Johnny is amused by the two books. “Oh, my,” he says, “Gibran. We had a high school teacher who liked to read this to us. Put us all to sleep. And, what’s this?” He picks up the birth book and cracks it open. “Pretty graphic,” he says. He flips pages and Loraine watches him. He is impish tonight; his ears are red and he has a looseness to his body as if he were a puppet or rag doll. Loraine comes up behind him, leans over his shoulder, and lays her cheek on his.

“You smell good,” she says.

“Really?”

She touches his hair. “You showered?”

“Just finished in the barn.”

Loraine breathes deeply. “See that,” she says, pointing, “In a tub. France. It figures.”

Johnny says, “These women are pretty easygoing with their bodies.”

“European,” Loraine says. “It’s not supposed to be a turn-on.”

Surprisingly, Johnny is embarrassed. “I know that,” he says. “It’s curious. That’s all.”
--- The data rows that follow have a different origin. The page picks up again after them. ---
-- ==== Sys2Proof/Machine/Environment.lean ====
section
/-! DEFINITION. What the host may do between steps (spec/70_reset_and_hazards.md R249): present command words and
payload bytes, raise or lower `rsp_ready` and `rst`, and clear the data channel before a new start (R234). A word or
byte once presented stays as it is until it is transferred (spec/30_encoding.md R71): presenting only appends. -/

namespace Sys2Proof.Machine

/-- A host action (R249). -/
inductive HostAction where
  /-- present a command word, after those already presented -/
  | sendCommand (w : CmdWord)
  /-- present a payload byte, after those already presented; early bytes wait (R61) -/
  | sendByte (b : Byte)
  /-- drive `rsp_ready`: the host may delay a response (R244) -/
  | setRspReady (ready : Bool)
  /-- drive `rst`: the host may assert HRESET at any time (R231) -/
  | setRst (rst : Bool)
  /-- clear the data channel, as a start-up after HRESET asks of the host (R234 step 1) -/
  | drainData
deriving DecidableEq, Repr

/-- The state after a host action; only the host's side of the channels changes. -/
def hostAct (a : HostAction) (s : State) : State :=
  match a with
  | .sendCommand w     => { s with cmdIn := s.cmdIn ++ [w] }
  | .sendByte b        => { s with dataIn := s.dataIn ++ [b] }
  | .setRspReady ready => { s with rspReady := ready }
  | .setRst rst        => { s with rst := rst }
  | .drainData         => { s with dataIn := [] }

/-- Host actions in order. -/
def hostActs (as : List HostAction) (s : State) : State := as.foldl (fun t a => hostAct a t) s

end Sys2Proof.Machine
end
Loraine punches him. Sucks on his earlobe. “My feet are swollen tonight. I gotta sit down.”

“Here.” Johnny pats his lap and pulls Loraine around and plunks her down. “Elephant,” he says. He slips his hand inside her top and plays with her belly.

“Claire was talking about this massage I should do,” Loraine says. “The perineum. She gave me a bottle of vitamin A liquid and said to try it.”

“Perineum?”

“Hmm, like at the base of the vagina. Claire says if you massage, you won’t need an episiotomy.”

“I could do it for you,” Johnny says.

“Sure you could. But I think I’ll handle that. Did you see Chris today?” she asks.

“He was around and then Melody came by with her dad’s car. Picked him up.”